▶ **What to do**
Somewhere below, one line contains "s.upAt 50 = true" and a later line contains "((e true false).qin 1).net". Output those two lines and everything between them exactly, and nothing else.

□ □ □ □ □ □ □

/-! ### Encoders, switches, SSI, emulators -/

/-- Every change of two lines from 0, an index, a stall at its time, a history record (EncoderInputsCount). -/
theorem witness_encoder :
    (let s := up 3 [(TRK_QIN_CFG_EN 1, 1), (TRK_QIN_POS_POS 1, 9)]
     let e := fun (a b : Bool) => after (.encoderEdge 50 1 a b) s
     let st := 50 + 1000 * s.get (TRK_QIN_TIMING_STALL 1)
     s.upAt 50 = true ∧ (s.at 50).get (TRK_QIN_STATUS_LINES 1) = 0 ∧ (e true true).get (TRK_QIN_STATUS_ILLEGAL 1) = 1 ∧
      (e true true).get (TRK_QIN_POS_POS 1) = 9 ∧ (e true false).get (TRK_QIN_STATUS_MOVING 1) = 1 ∧
      ((e true false).qin 1).net + ((e false true).qin 1).net = 0 ∧ (e true false).get (TRK_QIN_POS_POS 1) ≠ 9 ∧
      (e false false).get (TRK_QIN_POS_POS 1) = 9 ∧ ((e true false).qin 1).lastCnt.isSome = true ∧
      (after (.encoderStall (st + 4) 1) (e true false)).get (TRK_QIN_STATUS_MOVING 1) = 0 ∧
      (after (.encoderStall (st - 4) 1) (e true false)).get (TRK_QIN_STATUS_MOVING 1) = 1 ∧
      (s.at 50).on (TRK_QIN_CFG_IDX_GATE 1) = false ∧ (s.at 50).on (TRK_QIN_CFG_IDX_POL 1) = false ∧
      (after (.indexPulse 50 1 true) s).get (TRK_QIN_IDX_CAP_CAP 1) = 9 ∧ (s.at 65536).gridOf (s.at 65536).now % 65536 = 0 ∧
      ((after (.countHistoryRecord 65536 1) s).qin 1).hist.head? = some (65536, 9, 0)) := by decide +kernel

/-- A switch edge into an empty and a full FIFO; an SSI start that is early, one on a low line, a good one and its ends
(SwitchesAndSsiPorts). -/
theorem witness_switches_ssi :
    (let s := up 3 [(TRK_MS_CFG_EN, 8), (TRK_SSI_CFG_EN 1, 1), (TRK_SSI_CFG_BITS 1, 12), (TRK_SSI_TIMING_PERIOD 1, 100)]
     let d := 40 + 1000 * s.get TRK_MS_CFG_DEBOUNCE
     let full : State := { s with trk := { s.trk with fifo := List.replicate 32 (0, false, 0) } }
     let o := after (.ssiFrameStart 100000 1 false) s
     (s.upAt d && (s.at d).get TRK_MS_CFG_EN == 8) = true ∧ ((after (.msEdge d 3 true 40) s).trk.fifo.map (fun e => (e.1, e.2.2))) = [(3, 40)] ∧
      (after (.msEdge d 3 true 40) full).get TRK_EVENTS_MS_OVF = 1 ∧ (s.at 100000).gridOf (s.at 100000).now % 100000 = 0 ∧
      (o.ssi 1).open_ = true ∧ (o.ssi 1).gt = 100000 ∧ (after (.ssiFrameStart 100000 1 true) s).get (TRK_SSI_STATUS_START_ERR 1) = 1 ∧
      (after (.ssiFrameStart 200000 1 false) o).get (TRK_SSI_STATUS_OVR 1) = 1 ∧
      (after (.ssiFrameEnd 110000 1 0xFABC ⟨true, 0⟩) o).get (TRK_SSI_DATA_DATA 1) = 0xABC ∧
      (after (.ssiFrameEnd 110000 1 0xFABC ⟨false, 0⟩) o).get (TRK_SSI_STATUS_END_ERR 1) = 1 ∧ (o.at 5).on (TRK_SSI_CFG_GRAY 1) = false) := by
  decide +kernel

/-- A target of an encoder and one of a lost track, a step up, and a compare pulse that ends (EmulatorsFollowTheirSource). -/
theorem witness_emulators :
    (let q := up 3 [(TRK_ENC_CFG_MODE 2, 2), (TRK_ENC_CFG_QIN 2, 1), (TRK_QIN_POS_POS 1, 9)]
     let t := up 3 [(TRK_ENC_CFG_MODE 2, 1), (TRK_ENC_TRACK_ID_ID 2, 4)]
     let r := (up 3 [(TRK_ENC_STATUS_RUN 2, 1), (TRK_ENC_CFG_MODE 2, 2)]).modEnc 2 (fun e => { e with target := 5 })
     q.upAt 2000 = true ∧ (q.at 2000).gridOf (q.at 2000).now % 1000 = 0 ∧ ((q.at 2000).enc 2).lost = false ∧
      (after (.encTargetUpdate 2000 2) q).get (TRK_ENC_STATUS_RUN 2) = 1 ∧
      (after (.encTargetUpdate 2000 2) t).get (TRK_ENC_STATUS_SRC_LOST 2) = 1 ∧ (r.at 2000000).contained 6 = false ∧
      (after (.encStep 2000000 2) r).get (TRK_ENC_COUNT_COUNT 2) = 1 ∧ vget 0 r.trk.pulse 11 ≤ (r.at 9).now) := by decide +kernel
/-! ### Frames, groups, the link -/

def frameA : Frame := ⟨1, 0, 1, 0, 0, false, false, false, false, false, 3, 1000, 0, 0, 0, 0, [], none⟩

□ □ □ □ □ □ □

▶ **Response for this exercise**
     s.upAt 50 = true ∧ (s.at 50).get (TRK_QIN_STATUS_LINES 1) = 0 ∧ (e true true).get (TRK_QIN_STATUS_ILLEGAL 1) = 1 ∧
      (e true true).get (TRK_QIN_POS_POS 1) = 9 ∧ (e true false).get (TRK_QIN_STATUS_MOVING 1) = 1 ∧
      ((e true false).qin 1).net + ((e false true).qin 1).net = 0 ∧ (e true false).get (TRK_QIN_POS_POS 1) ≠ 9 ∧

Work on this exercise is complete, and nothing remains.